* Work order:
Produce word for word the lines of the data below running from the one that has "Completion (R76) -/" to the one that has "rintro ⟨f, hf, hle⟩", inclusive, and no others.

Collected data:
★ ★ ★ ★ ★ ★ ★

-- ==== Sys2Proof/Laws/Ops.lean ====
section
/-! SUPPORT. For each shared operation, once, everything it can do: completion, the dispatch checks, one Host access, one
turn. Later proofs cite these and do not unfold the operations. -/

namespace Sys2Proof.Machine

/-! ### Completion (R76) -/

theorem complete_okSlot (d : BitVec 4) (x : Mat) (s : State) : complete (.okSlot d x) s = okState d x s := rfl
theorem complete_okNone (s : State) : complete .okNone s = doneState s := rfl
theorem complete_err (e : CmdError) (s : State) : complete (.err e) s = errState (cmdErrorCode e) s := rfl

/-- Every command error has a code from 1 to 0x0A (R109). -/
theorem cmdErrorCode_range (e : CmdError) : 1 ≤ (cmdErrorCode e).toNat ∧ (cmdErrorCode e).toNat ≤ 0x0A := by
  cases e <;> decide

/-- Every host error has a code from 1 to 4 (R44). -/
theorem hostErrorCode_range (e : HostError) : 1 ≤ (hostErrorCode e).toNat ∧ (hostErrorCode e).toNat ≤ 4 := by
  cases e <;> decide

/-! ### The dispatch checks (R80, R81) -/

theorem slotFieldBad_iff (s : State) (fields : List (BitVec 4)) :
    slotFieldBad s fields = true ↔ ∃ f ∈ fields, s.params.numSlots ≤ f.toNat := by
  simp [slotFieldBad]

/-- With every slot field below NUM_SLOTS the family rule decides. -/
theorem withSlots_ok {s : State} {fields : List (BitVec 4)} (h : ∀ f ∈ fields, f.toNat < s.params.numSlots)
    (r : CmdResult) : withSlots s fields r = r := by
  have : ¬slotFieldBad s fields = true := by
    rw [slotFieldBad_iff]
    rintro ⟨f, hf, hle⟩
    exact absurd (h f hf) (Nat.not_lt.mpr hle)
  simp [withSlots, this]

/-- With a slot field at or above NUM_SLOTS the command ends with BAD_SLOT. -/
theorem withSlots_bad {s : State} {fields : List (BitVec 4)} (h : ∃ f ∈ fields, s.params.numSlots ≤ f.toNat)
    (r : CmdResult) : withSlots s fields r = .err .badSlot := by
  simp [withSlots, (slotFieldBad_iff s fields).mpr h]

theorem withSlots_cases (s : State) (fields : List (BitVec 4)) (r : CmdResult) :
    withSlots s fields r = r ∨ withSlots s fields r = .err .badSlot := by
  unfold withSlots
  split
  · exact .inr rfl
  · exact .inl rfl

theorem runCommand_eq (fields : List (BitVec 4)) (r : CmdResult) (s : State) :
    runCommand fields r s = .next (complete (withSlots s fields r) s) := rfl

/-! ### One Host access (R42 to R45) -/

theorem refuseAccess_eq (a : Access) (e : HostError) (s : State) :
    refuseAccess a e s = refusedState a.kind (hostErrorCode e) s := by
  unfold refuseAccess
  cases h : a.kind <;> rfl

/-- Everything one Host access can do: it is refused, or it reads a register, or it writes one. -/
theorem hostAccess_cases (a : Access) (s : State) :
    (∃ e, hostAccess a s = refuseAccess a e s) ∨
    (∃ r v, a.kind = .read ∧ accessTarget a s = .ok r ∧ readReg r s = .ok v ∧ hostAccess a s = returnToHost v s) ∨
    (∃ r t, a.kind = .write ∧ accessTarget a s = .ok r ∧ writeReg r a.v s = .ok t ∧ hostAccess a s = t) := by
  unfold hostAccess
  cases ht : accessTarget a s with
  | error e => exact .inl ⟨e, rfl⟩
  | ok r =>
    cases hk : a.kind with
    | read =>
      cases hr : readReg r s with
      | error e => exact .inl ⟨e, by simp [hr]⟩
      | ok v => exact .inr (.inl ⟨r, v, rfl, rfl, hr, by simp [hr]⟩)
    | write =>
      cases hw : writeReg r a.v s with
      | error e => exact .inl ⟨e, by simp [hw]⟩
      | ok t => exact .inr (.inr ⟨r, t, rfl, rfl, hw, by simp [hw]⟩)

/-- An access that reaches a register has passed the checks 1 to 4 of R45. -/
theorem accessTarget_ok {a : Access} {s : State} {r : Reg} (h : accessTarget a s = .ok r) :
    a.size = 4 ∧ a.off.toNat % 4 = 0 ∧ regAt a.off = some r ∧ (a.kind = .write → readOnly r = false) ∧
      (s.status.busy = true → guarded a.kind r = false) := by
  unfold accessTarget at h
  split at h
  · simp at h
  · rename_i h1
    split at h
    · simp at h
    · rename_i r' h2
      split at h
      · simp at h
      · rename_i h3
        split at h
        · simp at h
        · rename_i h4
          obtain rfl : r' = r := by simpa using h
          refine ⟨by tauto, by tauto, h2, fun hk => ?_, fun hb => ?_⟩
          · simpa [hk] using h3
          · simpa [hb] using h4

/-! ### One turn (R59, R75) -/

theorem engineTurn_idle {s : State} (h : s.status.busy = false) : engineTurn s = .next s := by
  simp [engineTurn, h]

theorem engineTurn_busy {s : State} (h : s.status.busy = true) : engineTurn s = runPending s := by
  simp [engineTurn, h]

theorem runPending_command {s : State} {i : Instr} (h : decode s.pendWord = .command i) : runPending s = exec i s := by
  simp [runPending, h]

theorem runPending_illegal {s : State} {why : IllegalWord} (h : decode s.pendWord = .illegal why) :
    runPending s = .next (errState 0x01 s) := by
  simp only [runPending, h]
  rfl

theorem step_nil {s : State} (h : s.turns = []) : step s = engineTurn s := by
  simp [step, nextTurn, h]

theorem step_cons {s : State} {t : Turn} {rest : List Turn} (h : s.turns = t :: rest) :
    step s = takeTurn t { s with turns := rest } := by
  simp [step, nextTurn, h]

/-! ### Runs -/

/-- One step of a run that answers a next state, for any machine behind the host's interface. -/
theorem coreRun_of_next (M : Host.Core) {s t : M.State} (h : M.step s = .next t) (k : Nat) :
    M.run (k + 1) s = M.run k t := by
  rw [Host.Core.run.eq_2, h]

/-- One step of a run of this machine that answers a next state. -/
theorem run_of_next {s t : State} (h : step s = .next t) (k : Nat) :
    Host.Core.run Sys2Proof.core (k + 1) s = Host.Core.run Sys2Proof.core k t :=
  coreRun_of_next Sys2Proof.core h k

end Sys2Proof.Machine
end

★ ★ ★ ★ ★ ★ ★

* Task solution:
/-! ### Completion (R76) -/

theorem complete_okSlot (d : BitVec 4) (x : Mat) (s : State) : complete (.okSlot d x) s = okState d x s := rfl
theorem complete_okNone (s : State) : complete .okNone s = doneState s := rfl
theorem complete_err (e : CmdError) (s : State) : complete (.err e) s = errState (cmdErrorCode e) s := rfl

/-- Every command error has a code from 1 to 0x0A (R109). -/
theorem cmdErrorCode_range (e : CmdError) : 1 ≤ (cmdErrorCode e).toNat ∧ (cmdErrorCode e).toNat ≤ 0x0A := by
  cases e <;> decide

/-- Every host error has a code from 1 to 4 (R44). -/
theorem hostErrorCode_range (e : HostError) : 1 ≤ (hostErrorCode e).toNat ∧ (hostErrorCode e).toNat ≤ 4 := by
  cases e <;> decide

/-! ### The dispatch checks (R80, R81) -/

theorem slotFieldBad_iff (s : State) (fields : List (BitVec 4)) :
    slotFieldBad s fields = true ↔ ∃ f ∈ fields, s.params.numSlots ≤ f.toNat := by
  simp [slotFieldBad]

/-- With every slot field below NUM_SLOTS the family rule decides. -/
theorem withSlots_ok {s : State} {fields : List (BitVec 4)} (h : ∀ f ∈ fields, f.toNat < s.params.numSlots)
    (r : CmdResult) : withSlots s fields r = r := by
  have : ¬slotFieldBad s fields = true := by
    rw [slotFieldBad_iff]
    rintro ⟨f, hf, hle⟩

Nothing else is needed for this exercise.